→ What this task involves: For this exercise, repeat the listing below from its first line through the line containing "DEFINITION. Attention and", exactly as written.
========
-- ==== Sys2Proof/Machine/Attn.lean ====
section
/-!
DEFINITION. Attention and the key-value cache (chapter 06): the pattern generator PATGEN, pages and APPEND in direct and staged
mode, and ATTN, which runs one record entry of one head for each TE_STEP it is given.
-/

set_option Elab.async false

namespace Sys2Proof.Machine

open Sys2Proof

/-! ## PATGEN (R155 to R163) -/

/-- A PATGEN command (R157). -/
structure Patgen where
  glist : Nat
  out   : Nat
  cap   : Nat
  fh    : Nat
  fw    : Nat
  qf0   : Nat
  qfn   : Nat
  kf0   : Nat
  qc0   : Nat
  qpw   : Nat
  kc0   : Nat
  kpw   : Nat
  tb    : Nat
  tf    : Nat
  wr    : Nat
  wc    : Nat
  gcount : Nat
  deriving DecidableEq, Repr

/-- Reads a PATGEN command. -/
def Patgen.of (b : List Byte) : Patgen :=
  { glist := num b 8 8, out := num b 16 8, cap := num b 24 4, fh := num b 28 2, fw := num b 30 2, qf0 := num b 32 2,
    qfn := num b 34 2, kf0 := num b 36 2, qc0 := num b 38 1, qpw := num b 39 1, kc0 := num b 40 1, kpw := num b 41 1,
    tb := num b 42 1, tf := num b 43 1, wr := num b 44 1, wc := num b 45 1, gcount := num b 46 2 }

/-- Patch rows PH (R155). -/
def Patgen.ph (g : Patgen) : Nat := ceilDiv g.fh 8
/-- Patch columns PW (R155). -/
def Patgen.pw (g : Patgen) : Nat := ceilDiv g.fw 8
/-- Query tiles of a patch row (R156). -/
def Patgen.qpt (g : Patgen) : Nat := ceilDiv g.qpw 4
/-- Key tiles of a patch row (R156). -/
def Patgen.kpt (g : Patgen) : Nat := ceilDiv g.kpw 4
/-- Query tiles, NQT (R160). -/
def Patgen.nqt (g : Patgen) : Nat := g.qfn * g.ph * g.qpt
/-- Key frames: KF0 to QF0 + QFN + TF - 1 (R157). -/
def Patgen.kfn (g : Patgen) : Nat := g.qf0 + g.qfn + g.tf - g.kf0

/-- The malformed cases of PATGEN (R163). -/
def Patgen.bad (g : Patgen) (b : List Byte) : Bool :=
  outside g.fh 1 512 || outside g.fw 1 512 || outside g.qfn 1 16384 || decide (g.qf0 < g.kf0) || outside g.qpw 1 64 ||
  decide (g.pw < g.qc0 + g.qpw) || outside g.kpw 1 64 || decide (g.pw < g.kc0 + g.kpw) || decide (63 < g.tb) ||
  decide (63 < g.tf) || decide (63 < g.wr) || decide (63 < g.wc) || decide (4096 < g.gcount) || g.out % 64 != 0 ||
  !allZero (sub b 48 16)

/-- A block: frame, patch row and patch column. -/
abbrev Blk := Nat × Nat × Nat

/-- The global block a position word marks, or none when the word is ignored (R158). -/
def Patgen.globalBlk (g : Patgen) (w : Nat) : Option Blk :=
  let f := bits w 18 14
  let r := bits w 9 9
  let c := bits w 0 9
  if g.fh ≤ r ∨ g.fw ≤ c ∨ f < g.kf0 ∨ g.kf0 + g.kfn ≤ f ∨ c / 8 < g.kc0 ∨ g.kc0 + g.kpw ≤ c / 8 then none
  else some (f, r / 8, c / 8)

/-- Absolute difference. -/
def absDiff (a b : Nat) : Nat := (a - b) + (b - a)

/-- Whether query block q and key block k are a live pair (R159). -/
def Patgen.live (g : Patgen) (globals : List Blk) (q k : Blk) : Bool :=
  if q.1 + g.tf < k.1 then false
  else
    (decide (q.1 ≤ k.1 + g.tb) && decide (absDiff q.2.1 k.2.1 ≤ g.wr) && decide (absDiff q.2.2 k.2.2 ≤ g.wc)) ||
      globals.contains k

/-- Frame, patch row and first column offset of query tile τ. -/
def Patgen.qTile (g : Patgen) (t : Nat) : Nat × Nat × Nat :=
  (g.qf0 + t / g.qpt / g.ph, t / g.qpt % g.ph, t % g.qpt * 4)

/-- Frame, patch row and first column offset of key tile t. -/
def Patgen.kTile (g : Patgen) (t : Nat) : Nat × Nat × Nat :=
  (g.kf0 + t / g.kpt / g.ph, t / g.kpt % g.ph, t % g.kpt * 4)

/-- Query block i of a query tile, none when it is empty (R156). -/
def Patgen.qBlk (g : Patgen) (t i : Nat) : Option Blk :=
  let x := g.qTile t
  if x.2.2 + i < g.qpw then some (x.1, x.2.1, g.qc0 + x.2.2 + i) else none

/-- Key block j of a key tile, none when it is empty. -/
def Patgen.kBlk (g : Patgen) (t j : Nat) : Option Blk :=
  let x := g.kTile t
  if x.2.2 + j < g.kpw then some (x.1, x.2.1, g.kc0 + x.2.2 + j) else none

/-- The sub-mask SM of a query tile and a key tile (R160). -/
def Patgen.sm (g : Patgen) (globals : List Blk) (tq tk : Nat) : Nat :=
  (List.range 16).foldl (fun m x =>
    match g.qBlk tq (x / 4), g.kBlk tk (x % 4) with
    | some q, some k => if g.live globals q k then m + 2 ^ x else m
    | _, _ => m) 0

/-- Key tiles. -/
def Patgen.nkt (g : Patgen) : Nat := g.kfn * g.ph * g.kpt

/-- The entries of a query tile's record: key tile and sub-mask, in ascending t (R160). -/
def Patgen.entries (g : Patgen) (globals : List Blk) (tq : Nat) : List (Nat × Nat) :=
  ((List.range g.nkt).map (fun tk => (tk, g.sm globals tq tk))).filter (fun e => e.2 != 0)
========
→ Exercise response:
-- ==== Sys2Proof/Machine/Attn.lean ====
section
/-!
DEFINITION. Attention and the key-value cache (chapter 06): the pattern generator PATGEN, pages and APPEND in direct and staged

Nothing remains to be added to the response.